There is quite a lot of history behind this kind of task. Your best start is probably by looking at Question Answering.
The general advice I always give is that if you have some highly restricted domain where you know about all the things that might be mentioned and all the ways they interact then you can probably be quite successful. If this is more of an 'open-world' problem then it will be extremely difficult to come up with something that works acceptably.
The task of extracting relationship from natural language is called 'relationship extraction' (funnily enough) and sometimes fact extraction. This is a pretty large field of research, this guy did a PhD thesis on it, as have many others. There are a large number of challenges here, as you've noticed, like entity detection, anaphora resolution, etc. This means that there will probably be a lot of 'noise' in the entities and relationships you extract.
As for representing facts that have been extracted in a knowledge base, most people tend not to use a probabilistic framework. At the simplest level, entities and relationships are stored as triples in a flat table. Another approach is to use an ontology to add structure and allow reasoning over the facts. This makes the knowledge base vastly more useful, but adds a lot of scalability issues. As for adding probabilities, I know of the Prowl project that is aimed at creating a probabilistic ontology, but it doesn't look very mature to me.

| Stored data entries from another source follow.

-- ==== Sys2Proof/Laws/State.lean ====
section
/-! SUPPORT. What every update of the state does to every field: one lemma per field per update. -/

namespace Sys2Proof.Machine

variable (s : State)

@[simp] theorem returnNothing_keyState : (returnNothing s).keyState = s.keyState := rfl
@[simp] theorem returnNothing_keyPress : (returnNothing s).keyPress = s.keyPress := rfl
@[simp] theorem returnNothing_ct0 : (returnNothing s).ct0 = s.ct0 := rfl
@[simp] theorem returnNothing_ct1 : (returnNothing s).ct1 = s.ct1 := rfl
@[simp] theorem returnNothing_encLast : (returnNothing s).encLast = s.encLast := rfl
@[simp] theorem returnNothing_encDelta : (returnNothing s).encDelta = s.encDelta := rfl
@[simp] theorem returnNothing_fault : (returnNothing s).fault = s.fault := rfl
@[simp] theorem returnNothing_init : (returnNothing s).init = s.init := rfl
@[simp] theorem returnNothing_pending : (returnNothing s).pending = s.pending := rfl
@[simp] theorem returnNothing_issuer : (returnNothing s).issuer = s.issuer := rfl
@[simp] theorem returnNothing_reply : (returnNothing s).reply = .nothing := rfl

@[simp] theorem returnByte_keyState (v : Byte) : (returnByte v s).keyState = s.keyState := rfl
@[simp] theorem returnByte_keyPress (v : Byte) : (returnByte v s).keyPress = s.keyPress := rfl
@[simp] theorem returnByte_ct0 (v : Byte) : (returnByte v s).ct0 = s.ct0 := rfl
@[simp] theorem returnByte_ct1 (v : Byte) : (returnByte v s).ct1 = s.ct1 := rfl
@[simp] theorem returnByte_encLast (v : Byte) : (returnByte v s).encLast = s.encLast := rfl
@[simp] theorem returnByte_encDelta (v : Byte) : (returnByte v s).encDelta = s.encDelta := rfl
@[simp] theorem returnByte_fault (v : Byte) : (returnByte v s).fault = s.fault := rfl
@[simp] theorem returnByte_init (v : Byte) : (returnByte v s).init = s.init := rfl
@[simp] theorem returnByte_pending (v : Byte) : (returnByte v s).pending = s.pending := rfl
@[simp] theorem returnByte_issuer (v : Byte) : (returnByte v s).issuer = s.issuer := rfl
@[simp] theorem returnByte_reply (v : Byte) : (returnByte v s).reply = .result s.issuer v := rfl

@[simp] theorem takeFault_keyState (f : Fault) : (takeFault f s).keyState = s.keyState := rfl
@[simp] theorem takeFault_keyPress (f : Fault) : (takeFault f s).keyPress = s.keyPress := rfl
@[simp] theorem takeFault_ct0 (f : Fault) : (takeFault f s).ct0 = s.ct0 := rfl
@[simp] theorem takeFault_ct1 (f : Fault) : (takeFault f s).ct1 = s.ct1 := rfl
@[simp] theorem takeFault_encLast (f : Fault) : (takeFault f s).encLast = s.encLast := rfl
@[simp] theorem takeFault_encDelta (f : Fault) : (takeFault f s).encDelta = s.encDelta := rfl
@[simp] theorem takeFault_fault (f : Fault) : (takeFault f s).fault = true := rfl
@[simp] theorem takeFault_init (f : Fault) : (takeFault f s).init = s.init := rfl
@[simp] theorem takeFault_pending (f : Fault) : (takeFault f s).pending = s.pending := rfl
@[simp] theorem takeFault_issuer (f : Fault) : (takeFault f s).issuer = s.issuer := rfl
@[simp] theorem takeFault_reply (f : Fault) : (takeFault f s).reply = .fault f := rfl

@[simp] theorem acceptRequest_keyState (r : Request) (rest : List Request) : (acceptRequest r rest s).keyState = s.keyState := rfl
@[simp] theorem acceptRequest_keyPress (r : Request) (rest : List Request) : (acceptRequest r rest s).keyPress = s.keyPress := rfl
@[simp] theorem acceptRequest_ct0 (r : Request) (rest : List Request) : (acceptRequest r rest s).ct0 = s.ct0 := rfl
@[simp] theorem acceptRequest_ct1 (r : Request) (rest : List Request) : (acceptRequest r rest s).ct1 = s.ct1 := rfl
@[simp] theorem acceptRequest_encLast (r : Request) (rest : List Request) : (acceptRequest r rest s).encLast = s.encLast := rfl
@[simp] theorem acceptRequest_encDelta (r : Request) (rest : List Request) : (acceptRequest r rest s).encDelta = s.encDelta := rfl
@[simp] theorem acceptRequest_fault (r : Request) (rest : List Request) : (acceptRequest r rest s).fault = s.fault := rfl
@[simp] theorem acceptRequest_init (r : Request) (rest : List Request) : (acceptRequest r rest s).init = s.init := rfl
@[simp] theorem acceptRequest_pending (r : Request) (rest : List Request) : (acceptRequest r rest s).pending = rest := rfl
@[simp] theorem acceptRequest_issuer (r : Request) (rest : List Request) : (acceptRequest r rest s).issuer = r.agent := rfl
@[simp] theorem acceptRequest_reply (r : Request) (rest : List Request) : (acceptRequest r rest s).reply = s.reply := rfl

@[simp] theorem debounce_keyState (p : Sample) : (debounce p s).keyState = flipState s.keyState (rollover (changedKeys (rawLevels p) s.keyState) (nextCt0 s.ct0 (changedKeys (rawLevels p) s.keyState)) (nextCt1 (nextCt0 s.ct0 (changedKeys (rawLevels p) s.keyState)) s.ct1 (changedKeys (rawLevels p) s.keyState))) := rfl
@[simp] theorem debounce_keyPress (p : Sample) : (debounce p s).keyPress = setPressFlags s.keyPress (flipState s.keyState (rollover (changedKeys (rawLevels p) s.keyState) (nextCt0 s.ct0 (changedKeys (rawLevels p) s.keyState)) (nextCt1 (nextCt0 s.ct0 (changedKeys (rawLevels p) s.keyState)) s.ct1 (changedKeys (rawLevels p) s.keyState)))) (rollover (changedKeys (rawLevels p) s.keyState) (nextCt0 s.ct0 (changedKeys (rawLevels p) s.keyState)) (nextCt1 (nextCt0 s.ct0 (changedKeys (rawLevels p) s.keyState)) s.ct1 (changedKeys (rawLevels p) s.keyState))) := rfl
@[simp] theorem debounce_ct0 (p : Sample) : (debounce p s).ct0 = nextCt0 s.ct0 (changedKeys (rawLevels p) s.keyState) := rfl
@[simp] theorem debounce_ct1 (p : Sample) : (debounce p s).ct1 = nextCt1 (nextCt0 s.ct0 (changedKeys (rawLevels p) s.keyState)) s.ct1 (changedKeys (rawLevels p) s.keyState) := rfl
@[simp] theorem debounce_encLast (p : Sample) : (debounce p s).encLast = s.encLast := rfl
@[simp] theorem debounce_encDelta (p : Sample) : (debounce p s).encDelta = s.encDelta := rfl
@[simp] theorem debounce_fault (p : Sample) : (debounce p s).fault = s.fault := rfl
@[simp] theorem debounce_init (p : Sample) : (debounce p s).init = s.init := rfl
@[simp] theorem debounce_pending (p : Sample) : (debounce p s).pending = s.pending := rfl
@[simp] theorem debounce_issuer (p : Sample) : (debounce p s).issuer = s.issuer := rfl
@[simp] theorem debounce_reply (p : Sample) : (debounce p s).reply = s.reply := rfl

@[simp] theorem quadrature_keyState (p : Sample) : (quadrature p s).keyState = s.keyState := rfl
@[simp] theorem quadrature_keyPress (p : Sample) : (quadrature p s).keyPress = s.keyPress := rfl
@[simp] theorem quadrature_ct0 (p : Sample) : (quadrature p s).ct0 = s.ct0 := rfl
@[simp] theorem quadrature_ct1 (p : Sample) : (quadrature p s).ct1 = s.ct1 := rfl
@[simp] theorem quadrature_encLast (p : Sample) : (quadrature p s).encLast = (quadStep s.encLast s.encDelta (lineA p) (lineB p)).1 := rfl
@[simp] theorem quadrature_encDelta (p : Sample) : (quadrature p s).encDelta = (quadStep s.encLast s.encDelta (lineA p) (lineB p)).2 := rfl
@[simp] theorem quadrature_fault (p : Sample) : (quadrature p s).fault = s.fault := rfl
@[simp] theorem quadrature_init (p : Sample) : (quadrature p s).init = s.init := rfl
@[simp] theorem quadrature_pending (p : Sample) : (quadrature p s).pending = s.pending := rfl
@[simp] theorem quadrature_issuer (p : Sample) : (quadrature p s).issuer = s.issuer := rfl
@[simp] theorem quadrature_reply (p : Sample) : (quadrature p s).reply = s.reply := rfl

@[simp] theorem tickEffect_keyState (p : Sample) : (tickEffect p s).keyState = flipState s.keyState (rollover (changedKeys (rawLevels p) s.keyState) (nextCt0 s.ct0 (changedKeys (rawLevels p) s.keyState)) (nextCt1 (nextCt0 s.ct0 (changedKeys (rawLevels p) s.keyState)) s.ct1 (changedKeys (rawLevels p) s.keyState))) := rfl
@[simp] theorem tickEffect_keyPress (p : Sample) : (tickEffect p s).keyPress = setPressFlags s.keyPress (flipState s.keyState (rollover (changedKeys (rawLevels p) s.keyState) (nextCt0 s.ct0 (changedKeys (rawLevels p) s.keyState)) (nextCt1 (nextCt0 s.ct0 (changedKeys (rawLevels p) s.keyState)) s.ct1 (changedKeys (rawLevels p) s.keyState)))) (rollover (changedKeys (rawLevels p) s.keyState) (nextCt0 s.ct0 (changedKeys (rawLevels p) s.keyState)) (nextCt1 (nextCt0 s.ct0 (changedKeys (rawLevels p) s.keyState)) s.ct1 (changedKeys (rawLevels p) s.keyState))) := rfl
@[simp] theorem tickEffect_ct0 (p : Sample) : (tickEffect p s).ct0 = nextCt0 s.ct0 (changedKeys (rawLevels p) s.keyState) := rfl
@[simp] theorem tickEffect_ct1 (p : Sample) : (tickEffect p s).ct1 = nextCt1 (nextCt0 s.ct0 (changedKeys (rawLevels p) s.keyState)) s.ct1 (changedKeys (rawLevels p) s.keyState) := rfl
@[simp] theorem tickEffect_encLast (p : Sample) : (tickEffect p s).encLast = (quadStep s.encLast s.encDelta (lineA p) (lineB p)).1 := rfl
@[simp] theorem tickEffect_encDelta (p : Sample) : (tickEffect p s).encDelta = (quadStep s.encLast s.encDelta (lineA p) (lineB p)).2 := rfl
@[simp] theorem tickEffect_fault (p : Sample) : (tickEffect p s).fault = s.fault := rfl
@[simp] theorem tickEffect_init (p : Sample) : (tickEffect p s).init = s.init := rfl
@[simp] theorem tickEffect_pending (p : Sample) : (tickEffect p s).pending = s.pending := rfl
@[simp] theorem tickEffect_issuer (p : Sample) : (tickEffect p s).issuer = s.issuer := rfl
@[simp] theorem tickEffect_reply (p : Sample) : (tickEffect p s).reply = .nothing := rfl

@[simp] theorem getkpEffect_keyState (m : Byte) : (getkpEffect m s).keyState = s.keyState := rfl
@[simp] theorem getkpEffect_keyPress (m : Byte) : (getkpEffect m s).keyPress = clearPressFlags s.keyPress m := rfl
@[simp] theorem getkpEffect_ct0 (m : Byte) : (getkpEffect m s).ct0 = s.ct0 := rfl
@[simp] theorem getkpEffect_ct1 (m : Byte) : (getkpEffect m s).ct1 = s.ct1 := rfl
@[simp] theorem getkpEffect_encLast (m : Byte) : (getkpEffect m s).encLast = s.encLast := rfl
@[simp] theorem getkpEffect_encDelta (m : Byte) : (getkpEffect m s).encDelta = s.encDelta := rfl
@[simp] theorem getkpEffect_fault (m : Byte) : (getkpEffect m s).fault = s.fault := rfl
@[simp] theorem getkpEffect_init (m : Byte) : (getkpEffect m s).init = s.init := rfl
@[simp] theorem getkpEffect_pending (m : Byte) : (getkpEffect m s).pending = s.pending := rfl
@[simp] theorem getkpEffect_issuer (m : Byte) : (getkpEffect m s).issuer = s.issuer := rfl
@[simp] theorem getkpEffect_reply (m : Byte) : (getkpEffect m s).reply = .result s.issuer ((selectedFlags s.keyPress m).setWidth 8) := rfl

@[simp] theorem deltaRead_keyState (n : Nat) : (deltaRead n s).keyState = s.keyState := rfl
@[simp] theorem deltaRead_keyPress (n : Nat) : (deltaRead n s).keyPress = s.keyPress := rfl
@[simp] theorem deltaRead_ct0 (n : Nat) : (deltaRead n s).ct0 = s.ct0 := rfl
@[simp] theorem deltaRead_ct1 (n : Nat) : (deltaRead n s).ct1 = s.ct1 := rfl
@[simp] theorem deltaRead_encLast (n : Nat) : (deltaRead n s).encLast = s.encLast := rfl
@[simp] theorem deltaRead_encDelta (n : Nat) : (deltaRead n s).encDelta = lowBits s.encDelta n := rfl
@[simp] theorem deltaRead_fault (n : Nat) : (deltaRead n s).fault = s.fault := rfl
@[simp] theorem deltaRead_init (n : Nat) : (deltaRead n s).init = s.init := rfl
@[simp] theorem deltaRead_pending (n : Nat) : (deltaRead n s).pending = s.pending := rfl
@[simp] theorem deltaRead_issuer (n : Nat) : (deltaRead n s).issuer = s.issuer := rfl
@[simp] theorem deltaRead_reply (n : Nat) : (deltaRead n s).reply = .result s.issuer (asr s.encDelta n) := rfl

@[simp] theorem resetEffect_keyState (p : Sample) : (resetEffect p s).keyState = 0b00#2 := rfl
@[simp] theorem resetEffect_keyPress (p : Sample) : (resetEffect p s).keyPress = 0b00#2 := rfl
@[simp] theorem resetEffect_ct0 (p : Sample) : (resetEffect p s).ct0 = 0b11#2 := rfl
@[simp] theorem resetEffect_ct1 (p : Sample) : (resetEffect p s).ct1 = 0b11#2 := rfl
@[simp] theorem resetEffect_encLast (p : Sample) : (resetEffect p s).encLast = samplePhase p := rfl
@[simp] theorem resetEffect_encDelta (p : Sample) : (resetEffect p s).encDelta = 0x00#8 := rfl
@[simp] theorem resetEffect_fault (p : Sample) : (resetEffect p s).fault = s.fault := rfl
@[simp] theorem resetEffect_init (p : Sample) : (resetEffect p s).init = true := rfl
@[simp] theorem resetEffect_pending (p : Sample) : (resetEffect p s).pending = s.pending := rfl
@[simp] theorem resetEffect_issuer (p : Sample) : (resetEffect p s).issuer = s.issuer := rfl
@[simp] theorem resetEffect_reply (p : Sample) : (resetEffect p s).reply = .nothing := rfl

@[simp] theorem load_keyState (is : List Instr) : (load is s).keyState = s.keyState := rfl
@[simp] theorem load_keyPress (is : List Instr) : (load is s).keyPress = s.keyPress := rfl
@[simp] theorem load_ct0 (is : List Instr) : (load is s).ct0 = s.ct0 := rfl
@[simp] theorem load_ct1 (is : List Instr) : (load is s).ct1 = s.ct1 := rfl
@[simp] theorem load_encLast (is : List Instr) : (load is s).encLast = s.encLast := rfl
@[simp] theorem load_encDelta (is : List Instr) : (load is s).encDelta = s.encDelta := rfl
@[simp] theorem load_fault (is : List Instr) : (load is s).fault = s.fault := rfl
@[simp] theorem load_init (is : List Instr) : (load is s).init = s.init := rfl
@[simp] theorem load_pending (is : List Instr) : (load is s).pending = is.map ownRequest := rfl
@[simp] theorem load_issuer (is : List Instr) : (load is s).issuer = s.issuer := rfl
@[simp] theorem load_reply (is : List Instr) : (load is s).reply = s.reply := rfl

end Sys2Proof.Machine
end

There is some research into probabilistic relational modelling, mostly into Markov Logic Networks at the University of Washington and Probabilstic Relational Models at Stanford and other places. I'm a little out of touch with the field, but this is is a difficult problem and it's all early-stage research as far as I know. There are a lot of issues, mostly around efficient and scalable inference.

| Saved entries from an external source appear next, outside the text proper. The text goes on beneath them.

-- ==== Sys2Proof/Tests/Slice0.lean ====
section
/-! SUPPORT. Small tests, their expected values taken from spec/95_test_vectors.md (L2) and the worked examples of the
instruction rules, and one witness for the hypotheses of every statement that has any. -/

namespace Sys2Proof.Tests

open Sys2Proof.Machine

/-! ### Source checks (R69): one ill-formed term for each -/

theorem test_sample_out_of_range : (SourceCommand.mk .tick (some 16)).wellFormed = false := by decide
theorem test_reset_sample_out_of_range : (SourceCommand.mk .reset (some 16)).wellFormed = false := by decide
theorem test_mask_out_of_range : (SourceCommand.mk .getkp (some 256)).wellFormed = false := by decide
theorem test_operand_not_taken : (SourceCommand.mk .rd2 (some 0)).wellFormed = false := by decide
theorem test_operand_missing : (SourceCommand.mk .getkp none).wellFormed = false := by decide
theorem test_operands_at_their_bounds :
    (SourceCommand.mk .tick (some 15)).wellFormed = true ∧ (SourceCommand.mk .getkp (some 255)).wellFormed = true ∧
    (SourceCommand.mk .wake none).wellFormed = true := by decide

/-! ### Decoding: words written out from R67 and L2.1 -/

theorem test_decode_tick : decode 0b0001_0000_0000_0010#16 = .ok (.tick 0b0010#4) := by rfl
theorem test_decode_getkp : decode 0b0010_0000_1111_1110#16 = .ok (.getkp 0xFE#8) := by rfl
theorem test_decode_rd1 : decode 0b0011_0000_0000_0000#16 = .ok .rd1 := by rfl
theorem test_decode_rd2 : decode 0b0100_0000_0000_0000#16 = .ok .rd2 := by rfl
theorem test_decode_rd4 : decode 0b0101_0000_0000_0000#16 = .ok .rd4 := by rfl
theorem test_decode_wake : decode 0b1110_0000_0000_0000#16 = .ok .wake := by rfl
theorem test_decode_reset : decode 0b1111_0000_0000_1100#16 = .ok (.reset 0b1100#4) := by rfl
theorem test_decode_zero : decode 0x0000#16 = .error .unassignedOp := by rfl
theorem test_decode_ones : decode 0xFFFF#16 = .error .reservedField := by rfl
theorem test_decode_tick_reserved : decode 0x1010#16 = .error .reservedOperand := by rfl
theorem test_decode_wake_operand : decode 0xE001#16 = .error .reservedOperand := by rfl

/-- R42: the low byte comes first. -/
theorem test_bytes_low_first : decodeBytes [0x0F#8, 0x10#8, 0xAA#8] = .ok (.tick 0xF#4, [0xAA#8]) := by rfl
theorem test_half_a_command : decodeBytes [0x00#8] = .error .truncated := by rfl
theorem test_table_word : decodeTableWord 16 0x20FF = some (.getkp 0xFF#8) := by decide

/-- The lines of R70's examples: `TICKS P, R, 0, 0` is 0x1002 and `IDLE 1, 0` is 0x1007. -/
theorem test_line_ticks :
    assembleLine ['T','I','C','K','S',' ','P',',',' ','R',',',' ','0',',',' ','0',' ',';','x'] =
      .ok (some 0x1002#16) := by rfl
theorem test_line_idle : assembleLine ['I','D','L','E',' ','1',',',' ','0'] = .ok (some 0x1007#16) := by rfl
theorem test_line_hex : assembleLine ['G','E','T','K','P',' ','#','0','x','F','F'] = .ok (some 0x20FF#16) := by rfl
theorem test_line_out_of_range : assembleLine ['T','I','C','K',' ','#','1','6'] = .error .badOperand := by rfl

/-! ### One step on a small state -/

/-- A state after RESET, its registers as the test vectors write them, with an operation of `a` being taken. -/
def st (a : Agent) (ks kp ct1 ct0 : Lanes) (el : Phase) (ed : Byte) : State :=
  { State.reset with
    issuer := a, keyState := ks, keyPress := kp, ct1 := ct1, ct0 := ct0, encLast := el, encDelta := ed }

/-- The registers after a step, as the test vectors write them: KS, KP, CT1, CT0, EL, ED. -/
def regs (o : Host.Outcome State Fault Refusal) : Option (Lanes × Lanes × Lanes × Lanes × Phase × Byte) :=
  (nextState? o).map fun t => (t.keyState, t.keyPress, t.ct1, t.ct0, t.encLast, t.encDelta)

/-- The reply of a step. -/
def replyOf (o : Host.Outcome State Fault Refusal) : Option Reply := (nextState? o).map (·.reply)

All in all, it's a good idea and a very sensible thing to want to do. However, it's also very difficult to achieve. If you want to look at a slick example of the state of the art, (i.e. what is possible with a bunch of people and money) maybe check out PowerSet.

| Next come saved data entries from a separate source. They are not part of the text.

-- ==== Sys2Proof/Certificates/Slice0/Obligations.lean ====
section
/-! DEFINITION. The statements for the provers, each from a rule of spec/. The formulas of the rules are written out here
from the spec, in terms of the registers, so that they can be held beside the meanings. -/

namespace Sys2Proof.Machine

/-- R12: `sext_N(p)` of an N-bit pattern given as a number. -/
def sextN (n p : Nat) : Int := if p < 2 ^ (n - 1) then p else (p : Int) - 2 ^ n

/-- R122 to R124 in one line: the clamped integral of an axis, from the registers before a TICK. -/
def claimedIntegral (s : State) (a : Axis) : Int :=
  clamp ((axisOf s a).integ.toInt + tdiv ((axisOf s a).meas.toInt - (axisOf s a).sp.toInt) s.iscale.toNat)
    (-((axisOf s a).maxi.toNat : Int)) (axisOf s a).maxi.toNat

/-- R122 to R126 in one line: the exact output of an axis, from the registers before a TICK. -/
def claimedOutput (s : State) (a : Axis) : Int :=
  -tdiv ((axisOf s a).kp.toInt * ((axisOf s a).meas.toInt - (axisOf s a).sp.toInt)
      + (axisOf s a).ki.toInt * claimedIntegral s a
      + (axisOf s a).kd.toInt * ((axisOf s a).meas.toInt - (axisOf s a).sp.toInt - (axisOf s a).lastErr.toInt))
    s.pscale.toNat

/-- R153: `sgn(m, a)` as the bit says it. -/
def claimedSign (s : State) (m : Motor) (a : Axis) : Int :=
  1 - 2 * ((s.mixSign.toNat / 2 ^ (3 * motorIndex m + axisIndex a) % 2 : Nat) : Int)

/-- R152, R154: the mix of a motor, from the registers before a TICK. -/
def claimedMix (s : State) (m : Motor) : Int :=
  tdiv (s.throttle.val * s.thrGain.toNat) s.pscale.toNat + (motorOf s m).offset.toInt
    + claimedSign s m .roll * claimedOutput s .roll + claimedSign s m .pitch * claimedOutput s .pitch
    + claimedSign s m .yaw * claimedOutput s .yaw

/-- R156, R160: the pulse width of a motor, from the registers before a TICK. -/
def claimedPulse (s : State) (m : Motor) : Int :=
  if s.stop then s.minPulse.toNat else min (max (claimedMix s m) s.minPulse.toNat) s.maxPulse.toNat

/-- The registers a TICK in Armed writes: R127, R161. -/
def tickWrites : List Reg :=
  [.integ .roll, .integ .pitch, .integ .yaw, .lastErr .roll, .lastErr .pitch, .lastErr .yaw,
   .pidOut .roll, .pidOut .pitch, .pidOut .yaw, .out .a, .out .b, .out .c, .out .d]

/-- R51: the reserved offsets, as the rule lists them. -/
def reservedOffsets : List Addr :=
  [0x1C, 0x2C, 0x94, 0x98, 0x9C, 0xBC, 0xCC, 0xE0, 0xE4, 0xE8, 0xEC, 0xF0, 0xF4, 0xF8, 0xFC]

/-- R23: the 49 rows of the register table, offset and name, in the rule's order. -/
def claimedOffsets : List (Addr × Reg) :=
  [(0x00, .cmd), (0x04, .status), (0x08, .errInfo), (0x0C, .throttle), (0x10, .sp .roll), (0x14, .sp .pitch),
   (0x18, .sp .yaw), (0x20, .meas .roll), (0x24, .meas .pitch), (0x28, .meas .yaw)] ++
  [(0x30, .kp .roll), (0x34, .ki .roll), (0x38, .kd .roll), (0x3C, .maxi .roll), (0x40, .kp .pitch),
   (0x44, .ki .pitch), (0x48, .kd .pitch), (0x4C, .maxi .pitch), (0x50, .kp .yaw), (0x54, .ki .yaw),
   (0x58, .kd .yaw), (0x5C, .maxi .yaw)] ++
  [(0x60, .iscale), (0x64, .pscale), (0x68, .thrGain), (0x6C, .mixSign), (0x70, .offset .a), (0x74, .offset .b),
   (0x78, .offset .c), (0x7C, .offset .d), (0x80, .minPulse), (0x84, .maxPulse), (0x88, .armPulse),
   (0x8C, .armRampStep), (0x90, .armThresh)] ++
  [(0xA0, .integ .roll), (0xA4, .integ .pitch), (0xA8, .integ .yaw), (0xAC, .ramp), (0xB0, .lastErr .roll),
   (0xB4, .lastErr .pitch), (0xB8, .lastErr .yaw), (0xC0, .pidOut .roll), (0xC4, .pidOut .pitch),
   (0xC8, .pidOut .yaw), (0xD0, .out .a), (0xD4, .out .b), (0xD8, .out .c), (0xDC, .out .d)]

/-- R187: a host action that neither resets the block nor writes a roll setpoint whose magnitude exceeds the
threshold. -/
def keepsLinkQuiet (thresh : Nat) (act : HostAction) : Prop :=
  isReset act = false ∧ ∀ w, act = .bus (.write 0x10 w) → |sextN 24 (w.toNat % 2 ^ 24)| ≤ thresh

/-- Which host actions, in which mode, a rule lets change what a register reads as, reset apart: R24 (CMD), R30
(THROTTLE), R31, R32 (angles), R45 (configuration), R46 to R48 (controller state), R49 (RAMP), R50 (OUT). STATUS and
ERR_INFO have statements of their own. -/
def mayChange (r : Reg) (act : HostAction) (mode : Mode) : Prop :=
  match r with
  | .cmd => False
  | .status | .errInfo => True
  | .throttle => (∃ w, act = .bus (.write 0x0C w)) ∨ (act = issue .armStep ∧ mode = .arming)
  | .sp a => ∃ w, act = .bus (.write (offsetOf (.sp a)) w)
  | .meas a => ∃ w, act = .bus (.write (offsetOf (.meas a)) w)
  | .kp _ | .ki _ | .kd _ | .maxi _ | .iscale | .pscale | .thrGain | .mixSign | .offset _
  | .minPulse | .maxPulse | .armPulse | .armRampStep | .armThresh =>
    mode = .idle ∧ ∃ w, act = .bus (.write (offsetOf r) w)
  | .integ _ | .lastErr _ | .pidOut _ => act = issue .tick ∧ mode = .armed
  | .ramp => (act = issue .armBegin ∧ mode = .idle) ∨ (act = issue .armStep ∧ mode = .arming)
  | .out _ => (act = issue .tick ∧ mode = .armed) ∨ (act = issue .armStep ∧ mode = .arming)

/-- The state without the error record and without what reads have returned. -/
def forgetErrors (s : State) : State :=
  { s with errCmd := false, errCfg := false, errBus := false, errCause := .none, errInfo := 0, answers := [] }

/-- The state without the read-back copies OUT_m and PIDOUT_a and without what reads have returned. -/
def forgetReadBack (s : State) : State :=
  { s with
    roll := { s.roll with pidOut := 0 }
    pitch := { s.pitch with pidOut := 0 }
    yaw := { s.yaw with pidOut := 0 }
    motorA := { s.motorA with out := 0 }
    motorB := { s.motorB with out := 0 }
    motorC := { s.motorC with out := 0 }
    motorD := { s.motorD with out := 0 }
    answers := [] }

Interesting question, I've been doing some work on a strongly-typed NLP engine in C#: http://blog.abodit.com/2010/02/a-strongly-typed-natural-language-engine-c-nlp/ and have recently begun to connect it to an ontology store.
To me it looks like the issue here is really: How do you parse the natural language input to figure out that 'He' is the same thing as "the man"? By the time it's in the Semantic Network it's too late: you've lost the fact that statement 2 followed statement 1 and the ambiguity in statement 2 can be resolved using statement 1. Adding a third relation after the fact to say that "He" and "the man" are the same is another option but you still need to understand the sequence of those assertions.
Most NLP parsers seem to focus on parsing single sentences or large blocks of text but less frequently on handling conversations. In my own NLP engine there's a conversation history which allows one sentence to be understood in the context of all the sentences that came before it (and also the parsed, strongly-typed objects that they referred to). So the way I would handle this is to realize that "He" is ambiguous in the current sentence and then look back to try to figure out who the last male person was that was mentioned.
In the case of my home for example, it might tell you that you missed a call from a number that's not in its database. You can type "It was John Smith" and it can figure out that "It" means the call that was just mentioned to you. But if you typed "Tag it as Party Music" right after the call it would still resolve to the song that's currently playing because the house is looking back for something that is ITaggable.
I'm not exactly sure if this is what you want, but take a look at natural language generation wikipedia, the "reverse" of parsing, constructing derivations that conform to the given semantical constraints.